Task goal - When the line containing "if barBlocked (cx.now" appears in the data below, begin copying there and stop only after the line containing "def State.cbarOf (s".

Record extracts -
/-- The active lanes recorded as arrived in the current generation, and a generation that this completes (07 R194). -/
def State.arriveBar (s : State) (cx : Cx) (bid cnt : Nat) : State :=
  let b := cx.tm.bars.getD bid Bar.zero
  let clk := s.clkOf cx.sp.party
  let s := s.updTeam cx.tm.ctxh fun t => { t with bars := setAt t.bars bid (b.arrive (barKey cx.who) cnt cx.mask clk) }
  let new := (lanesOf cx.mask).map fun l => (l, bid, b.gen)
  let s := s.updThread cx.who fun t => { t with barArr := new ++ t.barArr.filter (fun a => !(cx.mask.getLsbD a.1 && a.2.1 == bid)) }
  s.checkBars cx.tm.ctxh

/-- A barrier wait of this split goes on; one that has not begun begins (18 R440). -/
def State.waitOn (s : State) (cx : Cx) (kind obj : Nat) (w : Wait) (record : State → State) : State :=
  if stillWaiting cx w then s else s.beginWait cx kind obj obj w record

/-- An arrival in the generation a team barrier counts: earlier arrivals of its lanes are waited for first (07 R195). -/
def State.barArrival (s : State) (cx : Cx) (bid : Nat) (go : State → State) : State :=
  if memWait cx true then s.holdEntries cx
  else if barBlocked cx.t cx.tm.bars cx.mask bid then s.waitOn cx 2 bid (.bar bid false) fun s => s
  else go (if stillWaiting cx (.bar bid false) then s.endBar cx bid else s)

/-- The team as it stands now. -/
def Cx.now (cx : Cx) (s : State) : Cx :=
  { cx with tm := (s.team? cx.tm.ctxh).getD cx.tm, t := (s.thread? cx.who).getD cx.t }

def execBarPost (h : Hdr) (bid : BitVec 4) (cnt : BitVec 8) (s : State) : Host.Outcome State Fault Refusal :=
  act s h (Shape.user [] false) fun cx _ s =>
    s.barArrival cx bid.toNat fun s => (s.arriveBar cx bid.toNat cnt.toNat).done cx

def execBarAwait (h : Hdr) (bid : BitVec 4) (s : State) : Host.Outcome State Fault Refusal :=
  act s h (Shape.user [] false) fun cx _ s =>
    if barBlocked cx.t cx.tm.bars cx.mask bid.toNat then s.waitOn cx 2 bid.toNat (.bar bid.toNat false) fun s => s
    else (s.endBar cx bid.toNat).done cx

/-- `bar.meet`: an arrival that completes its generation registers no edge; any other registers it and walks before it is recorded
(18 R440). -/
def execBarMeet (h : Hdr) (bid : BitVec 4) (cnt : BitVec 8) (s : State) : Host.Outcome State Fault Refusal :=
  act s h (Shape.user [] false) fun cx _ s =>
    let b := bid.toNat
    let finish (s : State) : State := (s.endBar (cx.now s) b).done cx
    if stillWaiting cx (.bar b true) then
      if barBlocked cx.t cx.tm.bars cx.mask b then s else finish s
    else s.barArrival cx b fun s =>
      let s' := s.arriveBar cx b cnt.toNat
      if barBlocked (cx.now s').t (cx.now s').tm.bars cx.mask b then
        s.beginWait cx 2 b b (.bar b true) fun s => s.arriveBar cx b cnt.toNat
      else finish s'

/-- The cluster barrier that a split sees. -/
def State.cbarOf (s : State) (cx : Cx) : Bar := ((s.cluster? cx.tm.cluster).map Cluster.bar).getD Bar.zero

/-- The end of a wait at the cluster barrier: an acquire at cluster scope (07 R196). -/
def State.endCbar (s : State) (cx : Cx) : State :=
  let (die, core) := s.placeOfWho cx.who
  let gens := (cx.t.cbarArr.filter fun a => cx.mask.getLsbD a.1).map Prod.snd
  let s := (s.joinClk cx.sp.party ((s.cbarOf cx).joined gens)).dropLines die core .cluster
  (s.dropEdges cx.who cx.k false).updThread cx.who fun t => { t with cbarArr := t.cbarArr.filter fun a => !cx.mask.getLsbD a.1 }

/-- An arrival at the cluster barrier: a release at cluster scope. -/
def State.arriveCbar (s : State) (cx : Cx) : State :=
  let (die, core) := s.placeOfWho cx.who
  let b := s.cbarOf cx
  let clk := s.clkOf cx.sp.party
  let s := (s.pushLines die core .cluster).updCluster cx.tm.cluster fun c =>
    { c with bar := b.arrive (cx.tm.rank * 128 + barKey cx.who) 0 cx.mask clk }
  let new := (lanesOf cx.mask).map fun l => (l, b.gen)
  let s := s.updThread cx.who fun t => { t with cbarArr := new ++ t.cbarArr.filter (fun a => !cx.mask.getLsbD a.1) }
  s.checkCbar cx.tm.cluster

def State.cbarArrival (s : State) (cx : Cx) (go : State → State) : State :=
  if memWait cx true then s.holdEntries cx
  else if cbarBlocked cx.t (s.cbarOf cx) cx.mask then s.waitOn cx 3 0 (.cbar false) fun s => s
  else go (if stillWaiting cx (.cbar false) then s.endCbar cx else s)

def execCbarPost (h : Hdr) (s : State) : Host.Outcome State Fault Refusal :=
  act s h (Shape.user [] false) fun cx _ s => s.cbarArrival cx fun s => (s.arriveCbar cx).done cx

def execCbarAwait (h : Hdr) (s : State) : Host.Outcome State Fault Refusal :=
  act s h (Shape.user [] false) fun cx _ s =>
    if cbarBlocked cx.t (s.cbarOf cx) cx.mask then s.waitOn cx 3 0 (.cbar false) fun s => s
    else (s.endCbar cx).done cx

Result of the task -
      if barBlocked (cx.now s').t (cx.now s').tm.bars cx.mask b then
        s.beginWait cx 2 b b (.bar b true) fun s => s.arriveBar cx b cnt.toNat
      else finish s'

/-- The cluster barrier that a split sees. -/
def State.cbarOf (s : State) (cx : Cx) : Bar := ((s.cluster? cx.tm.cluster).map Cluster.bar).getD Bar.zero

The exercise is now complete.